**PROMPT**
Where a line below carries the word "selects", include it in the count, then give the count alone.

**DATA SECTION**
____________
-- ==== Sys2Proof/Machine/Bus.lean ====
section
/-! DEFINITION. Register reads and writes with the effects that their rows add (R13 to R17), access checks (R56 to R60, R70), reads
and writes of BAR0 and of device addresses by any master, and inbound memory requests of the host (R514 to R519). -/

namespace Sys2Proof.Machine

/-! Registers by offset. -/

/-- The instance of a repeated register that an offset selects. -/
def inst (base stride n off : Nat) : Option Nat :=
  if base ≤ off ∧ off < base + stride * n ∧ (off - base) % stride = 0 then some ((off - base) / stride) else none

/-- The first row whose register an offset selects. -/
def pick {α : Type} (off : Nat) (rows : List (Nat × Nat × Nat × (Nat → α))) : Option α :=
  rows.findSome? fun r => (inst r.1 r.2.1 r.2.2.1 off).map r.2.2.2

/-- A free number of `w` bits for what the bus does not tell. -/
def Dev.freshNat (w : Nat) (d : Dev) : Nat × Dev := ((d.fresh w).1.toNat, (d.fresh w).2)

/-- A free bit. -/
def Dev.freshBit (d : Dev) : Bool × Dev := ((d.freshNat 1).1 == 1, (d.freshNat 1).2)

/-- Applies each of the effects whose bit is set, in ascending order of the bits. -/
def eachBit (v : Word) (acts : List (Nat × (Dev → Dev))) (d : Dev) : Dev :=
  acts.foldl (fun y a => if bitOf v.toNat a.1 then a.2 y else y) d

/-! Writes. -/

/-- Registers of GLB to TRIG with effects of their own. -/
def Dev.writeTop (off : Nat) (v : Word) (d : Dev) : Option Dev :=
  pick off [
    (R.GLB_SERVICE, 4, 1, fun _ => d.serviceWrite v),
    (R.GLB_INT_STATUS, 4, 1, fun _ => d.intWrite false v),
    (R.GLB_INT_EN, 4, 1, fun _ => d.intWrite true v),
    (R.STW_RESET, 4, 1, fun _ =>
      if fld v F.STW_RESET_KEY = 0xA7 ∧ fld v F.STW_RESET_DEVICE = 1 then (d.freshNat 32).2.deviceReset .sw (d.freshNat 32).1 else d),
    (R.STW_NVM_CMD, 4, 1, fun _ => d.nvmCmdWrite v),
    (R.STW_LOG_CTL, 4, 1, fun _ => if bitOf v.toNat 0 then d.logFlush else d),
    (R.STW_TEST_CFG, 4, 1, fun _ => (d.plainWrite R.STW_TEST_CFG v).bscanUpdate),
    (R.PWR_CTL, 4, 1, fun _ => d.pwrCtlWrite v),
    (R.PWR_HK_URGENT, 4, 1, fun _ => d.hkUrgent v),
    (R.CHAIN_IRQ_STATUS + 4, 4, 1, fun _ => (d.plainWrite (R.CHAIN_IRQ_STATUS + 4) v).irqResend),
    (R.CHAIN_IRQ_EN + 4, 4, 1, fun _ => (d.plainWrite (R.CHAIN_IRQ_EN + 4) v).irqResend),
    (R.CHAIN_CTR_VAL 0, 16, 16, fun k => d.ctrValWrite k v),
    (R.GAUGE_SNAP, 4, 1, fun _ => if bitOf v.toNat 0 then d.snapRequest else d),
    (R.GAUGE_CHECK_CFG, 4, 1, fun _ => d.checkCfgWrite v),
    (R.GAUGE_AXIS_CFG 0, 256, 4, fun a => d.axisCfgWrite a v),
    (R.GAUGE_AXIS_CTL 0, 256, 4, fun a =>
      eachBit v [(0, fun y => y.zeroRequest a), (1, fun y => y.scaleRequest a), (2, fun y => y.corrLoad a)] d),
    (R.GAUGE_REF_CFG 0, 256, 4, fun a => d.refCfgWrite a v),
    (R.TRIG_BANK_CFG, 4, 1, fun _ => d.bankCfgWrite v),
    (R.TRIG_CMP_CTL 0, 256, 16, fun u => d.cmpCtlWrite u v),
    (R.TRIG_OUT_CFG 0, 16, 32, fun p => d.trigOutCfgWrite p v),
    (R.TRIG_LIST 0, 8, 4096, fun i => d.listWrite i false v),
    (R.TRIG_LIST 0 + 4, 8, 4096, fun i => d.listWrite i true v)]

/-- Registers of CLL to JOB with effects of their own. -/
def Dev.writeMid (off : Nat) (v : Word) (d : Dev) : Option Dev :=
  pick off [
    (R.CLL_CFG 0, 4096, 48, fun n => d.cllCfgWrite n v),
    (R.CLL_CTL 0, 4096, 48, fun n => eachBit v [(5, fun y => y.powerClear n)] (d.cllCtlWrite n v)),
    (R.CLL_PWR 0, 4096, 48, fun n => d.cllPwrWrite n v),
    (R.CLL_CTRL_CMD 0, 4096, 48, fun n => d.ctrlCmdWrite n v),
    (R.ASM_CAM_CFG 0, 2048, 48, fun c => d.freshBit.2.camCfgWrite c v d.freshBit.1),
    (R.ASM_CTL 0, 2048, 48, fun c => d.freshBit.2.asmCtlWrite c v d.freshBit.1),
    (R.CAR_CTL 0, 65536, 4, fun k => d.carCtlWrite k v),
    (R.CAR_SET_CTL 0, 256, 48, fun c => d.carSetCtlWrite c v),
    (R.STE_CFG 0, 65536, 16, fun c => d.steCfgWrite c v),
    (R.STE_CTL 0, 65536, 16, fun c => d.steCtlWrite c v),
    (R.JOB_CTL, 4, 1, fun _ => d.jobCtlWrite v)]

/-- The reserved bits last written to a register (R486). -/
def Dev.noteReserved (off : Nat) (v keep : Word) (d : Dev) : Dev :=
  { d with hook := { d.hook with resv := d.hook.resv.set (fun _ => 0) off (v &&& ~~~ keep) } }

/-- Registers of HOOK to STASH with effects of their own. -/
def Dev.writeLow (off : Nat) (v : Word) (d : Dev) : Option Dev :=
  pick off [
    (R.HOOK_CTL, 4, 1, fun _ => if bitOf v.toNat 0 then d.hookReset else d),
    (R.HOOK_IRQ_STATUS, 4, 1, fun _ => d.hookIrqWrite false v),
    (R.HOOK_IRQ_EN, 4, 1, fun _ => d.hookIrqWrite true v),
    (R.HOOK_CFG 0, 128, 16, fun ch => (d.plainWrite (R.HOOK_CFG ch) v).noteReserved (R.HOOK_CFG ch) v 0xF0F00007),
    (R.HOOK_COUNT 0 0, 128, 16, fun ch => (d.plainWrite (R.HOOK_COUNT ch 0) v).noteReserved (R.HOOK_COUNT ch 0) v 0xFFFF),
    (R.HOOK_COUNT 0 1, 128, 16, fun ch => (d.plainWrite (R.HOOK_COUNT ch 1) v).noteReserved (R.HOOK_COUNT ch 1) v 0xFFFF),
    (R.HOOK_COUNT 0 2, 128, 16, fun ch => (d.plainWrite (R.HOOK_COUNT ch 2) v).noteReserved (R.HOOK_COUNT ch 2) v 0xFFFF),
    (R.HOST_WIN_APPLY, 4, 1, fun _ => d.winApply v),
    (R.HOST_INTX_PEND 0, 4, 8, fun i => d.intxPendWrite i v),
    (R.HOST_RING_CFG 0, 64, 64, fun r => (d.freshNat 32).2.ringCfgWrite r v (d.freshNat 32).1),
    (R.HOST_RING_CTL 0, 64, 64, fun r => if bitOf v.toNat 0 then (d.freshNat 32).2.revoke r (d.freshNat 32).1 else d),
    (R.HOST_RING_DTAIL 0, 64, 64, fun r => d.dtailWrite r v),
    (R.HOST_RING_CHEAD 0, 64, 64, fun r => d.cheadWrite r v),
    (R.FAB_CFG, 4, 1, fun _ => d.fabCfgWrite v),
    (R.FAB_CTL, 4, 1, fun _ => eachBit v [(0, fun y => y.timeCap), (1, fun y => y.markTx), (2, fun y => y.clearSpare)] d),
    (R.FAB_PORT_CFG 0, 64, 4, fun p => d.fabPortCfgWrite p v),
    (R.SKEIN_CTL, 4, 1, fun _ => if bitOf v.toNat 0 then d.modSkein fun x => { x with cached := [] } else d),
    (R.SKEIN_HIST_CFG, 4, 1, fun _ => d.histCfgWrite v),
    (R.SKEIN_RETRO_CTL, 4, 1, fun _ => d.retroGo v),
    (R.STASH_TEST_CFG, 4, 1, fun _ => d.testCfgWrite v)]

/-- Registers whose write a master may be denied beyond the access tables: Chain configuration and fires, and Hook's start. -/
def Dev.writeOwned (m off : Nat) (v : Word) (d : Dev) : Option (Bool × Dev) :=
  if isChainConfig off then
    some (d.glb.mode == .service || (d.configNeeds off v).all (fun ch => d.ownsCh m ch), d.chainConfigWrite m off v)
  else if off = R.CHAIN_FIRE then
    let r := d.softFire m (v.toNat % 64)
    some (if r.1 then r else (false, d.deny m true (denyAddr m R.CHAIN_FIRE)))
  else if off = R.CHAIN_FIRE_MULTI + 4 then
    let lo := (d.heldLow R.CHAIN_FIRE_MULTI).getD 0
    some (((List.range 64).filter (fun ch => Nat.bitAt (dword v lo).toNat ch)).all (fun ch => d.mayFire m ch),
      (d.fireMulti m lo v).unhold R.CHAIN_FIRE_MULTI)
  else match inst (R.HOOK_CH_CTL 0) 128 16 off with
    | some ch => some (!(decide (0x10 ≤ m) && decide (m ≤ 0x1F)), d.hookCtlWrite m ch v)
    | none => none

/-- STASH_BANK_OWN(c,b): bank 16c + b. -/
def bankOf (off : Nat) : Option Nat :=
  if R.STASH_BANK_OWN 0 0 ≤ off ∧ off < R.STASH_BANK_OWN 15 15 + 4 ∧ off % 4 = 0 then some ((off - R.STASH_BANK_OWN 0 0) / 4) else none

/-- A write of one register word by a master that its block's access table grants: whether it is granted, and the device. -/
def Dev.regWrite (m off : Nat) (v : Word) (d : Dev) : Bool × Dev :=
  match d.writeOwned m off v with
  | some r => r
  | none => match bankOf off with
    | some k => (true, d.bankHandover k v)
    | none => match (d.writeTop off v).orElse fun _ => (d.writeMid off v).orElse fun _ => d.writeLow off v with
      | some y => (true, y)
      | none => (true, d.withBlkErr ((blockOf off).getD 0) fun y => y.plainWrite off v)

/-! Reads. -/

/-- A bit map of numbers. -/
def bitsOf (ns : List Nat) : Nat := ofBits (ns.dedup.map (fun k => (true, k)))

/-- Words that show what the Talom holds beyond its registers. -/
def Dev.liveTop (off : Nat) (d : Dev) : Option Word :=
  pick off [
    (R.GLB_STATUS, 4, 1, fun _ => d.glbStatus),
    (R.GLB_ERR, 4, 1, fun _ => d.glbErr),
    (R.STW_STATUS, 4, 1, fun _ => d.stwStatus),
    (R.STW_LOG_HEAD, 4, 1, fun _ => BitVec.ofNat 32 (d.stw.logAt.getD 0)),
    (R.STW_LOG_SEQ, 4, 1, fun _ => BitVec.ofNat 32 d.stw.logSeq),
    (R.STW_LOG_STATUS, 4, 1, fun _ => d.stwLogStatus),
    (R.PWR_STATUS, 4, 1, fun _ => d.pwrStatus),
    (R.PWR_VCORE, 4, 1, fun _ => d.pwrVcore),
    (R.PWR_HK_TRIM, 4, 1, fun _ => Config.hkTrim),
    (R.GAUGE_CHECK_STATUS, 4, 1, fun _ =>
      BitVec.ofNat 32 ((if d.gauge.checkOn then d.gauge.checkStep * 2 ^ 28 + 2 ^ 27 else 0) + d.gauge.checkCyc)),
    (R.GAUGE_AXIS_STATUS 0, 256, 4, fun a => (d.axis a).status),
    (R.GAUGE_AMP 0, 256, 4, fun a => BitVec.ofNat 32 (d.axis a).amp),
    (R.GAUGE_SPEED 0, 256, 4, fun a => BitVec.ofInt 32 ((d.axis a).selected.tdiv 65536)),
    (R.GAUGE_SPEED_P 0, 256, 4, fun a => BitVec.ofInt 32 ((d.axis a).speedP.tdiv 65536)),
    (R.GAUGE_SPEED_D 0, 256, 4, fun a => BitVec.ofInt 32 ((d.axis a).speedD.tdiv 65536)),
    (R.GAUGE_CORR_OFS 0, 256, 4, fun a => (BitVec.ofInt 16 (d.axis a).corr.cosOfs) ++ (BitVec.ofInt 16 (d.axis a).corr.sinOfs)),
    (R.GAUGE_CORR_GP 0, 256, 4, fun a => (BitVec.ofNat 16 (d.axis a).corr.gain) ++ (BitVec.ofInt 16 (d.axis a).corr.phase)),
    (R.TRIG_BANK_CFG, 4, 1, fun _ => setFld (d.rd R.TRIG_BANK_CFG) F.TRIG_BANK_CFG_MISMATCH
      (bitsOf ((List.range 6).filter (fun b => d.bankMismatch b)))),
    (R.TRIG_CMP_STATUS 0, 256, 16, fun u => BitVec.ofNat 32 ((d.unit u).state.code * 2 ^ 30 + (d.unit u).set * 2 ^ 29)),
    (R.TRIG_CMP_PTR 0, 256, 16, fun u =>
      let x := d.unit u
      BitVec.ofNat 32 (if x.pitch then x.n else x.idx + x.wrap * 4096)),
    (R.TRIG_LEDGER_STATUS 0, 4, 48, fun c => setFld (d.rd (R.TRIG_LEDGER_STATUS c)) F.TRIG_LEDGER_STATUS_FILL (d.ledger c).entries.length)]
____________
**RESPONSE TO THE TASK**
2